/-- A transaction that waits at the homes concerns a line: it is for it, or waits for its recall, or is a write into the
same granule of an epoch's version (R138, R450). -/
def Dev.concerns (d : Dev) (h : HomeWait) (view : Option Nat) (key : Nat) : Bool :=
  h.line == key || (h.msg.any fun m => d.msgLine m == some key) ||
  (h.view.isSome && h.view == view && h.line / 64 == key / 64)

/-- Some transaction on a line has not finished that came before the number `after` was given out: a snoop of it, one that
waits at the homes, or a demand access whose data have not arrived (R138). -/
def Dev.lineBusyBefore (d : Dev) (view : Option Nat) (key after : Nat) : Bool :=
  d.recalling key || (d.eng.axl.home.any fun h => decide (h.after ≤ after) && d.concerns h view key) ||
  (d.eng.memWaits.any fun w => decide (w.id < after) && w.want.any fun x => !x.host && x.line == key)

/-- A line on which an earlier transaction has not finished (R138). -/
def Dev.lineBusy (d : Dev) (key : Nat) : Bool := d.lineBusyBefore none key d.eng.nextTask

/-! ### Mirror windows (R587) -/

/-- Mirror window k covers a granule with its LOCAL range. -/
def Dev.localWin (d : Dev) (g k : Nat) : Bool :=
  d.flag (RES_MIRROR_LOCAL_EN k) && decide (d.fld (RES_MIRROR_LOCAL_LOCAL k) ≤ g) &&
  decide (g < d.fld (RES_MIRROR_LOCAL_LOCAL k) + d.fld (RES_MIRROR_PAGES_PAGES k))

def Dev.remoteWin (d : Dev) (g k : Nat) : Bool :=
  d.flag (RES_MIRROR_LOCAL_EN k) && decide (d.fld (RES_MIRROR_REMOTE_REMOTE k) ≤ g) &&
  decide (g < d.fld (RES_MIRROR_REMOTE_REMOTE k) + d.fld (RES_MIRROR_PAGES_PAGES k))

/-- The granule at the partner that mirrors a local granule: REMOTE + (offset - LOCAL). -/
def Dev.mirrorTarget (d : Dev) (g : Nat) : Option Nat :=
  match [0, 1, 2, 3].find? (d.localWin g) with
  | some k => some (d.fld (RES_MIRROR_REMOTE_REMOTE k) + (g - d.fld (RES_MIRROR_LOCAL_LOCAL k)))
  | none => none

/-- The granule at the spare that holds what this device keeps in a REMOTE range (R595). -/
def Dev.spareTarget (d : Dev) (g : Nat) : Option Nat :=
  match [0, 1, 2, 3].find? (d.remoteWin g) with
  | some k => some (d.fld (RES_MIRROR_LOCAL_LOCAL k) + (g - d.fld (RES_MIRROR_REMOTE_REMOTE k)))
  | none => none

/-- A fill runs or has finished: live mirroring to the spare (R595). -/
def Dev.filling (d : Dev) : Bool := d.fld RES_FILL_STATUS_STATE == 1 || d.fld RES_FILL_STATUS_STATE == 2

/-- Where a write into a granule of the rank partition is mirrored: to the partner, unless mirroring is suspended and
no fill runs; a REMOTE range only during a fill (R587, R591, R595). -/
def Dev.mirrorOf (d : Dev) (p g : Nat) : Option Nat :=
  if !d.holdsRank p then none
  else match d.mirrorTarget g with
    | some t => if d.flag RES_STATUS_MIRROR_SUSPENDED && !d.filling then none else some t
    | none => if d.filling then d.spareTarget g else none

- WORK INSTRUCTIONS: Retype exactly the lines of the data above that fall between the line with "def Dev.mirrorTarget (d" and the line with "no fill runs;", inclusive, and add nothing.

- ANSWER FOR THE TASK:
def Dev.mirrorTarget (d : Dev) (g : Nat) : Option Nat :=
  match [0, 1, 2, 3].find? (d.localWin g) with
  | some k => some (d.fld (RES_MIRROR_REMOTE_REMOTE k) + (g - d.fld (RES_MIRROR_LOCAL_LOCAL k)))
  | none => none

/-- The granule at the spare that holds what this device keeps in a REMOTE range (R595). -/
def Dev.spareTarget (d : Dev) (g : Nat) : Option Nat :=
  match [0, 1, 2, 3].find? (d.remoteWin g) with
  | some k => some (d.fld (RES_MIRROR_LOCAL_LOCAL k) + (g - d.fld (RES_MIRROR_REMOTE_REMOTE k)))
  | none => none

/-- A fill runs or has finished: live mirroring to the spare (R595). -/
def Dev.filling (d : Dev) : Bool := d.fld RES_FILL_STATUS_STATE == 1 || d.fld RES_FILL_STATUS_STATE == 2

/-- Where a write into a granule of the rank partition is mirrored: to the partner, unless mirroring is suspended and
no fill runs; a REMOTE range only during a fill (R587, R591, R595). -/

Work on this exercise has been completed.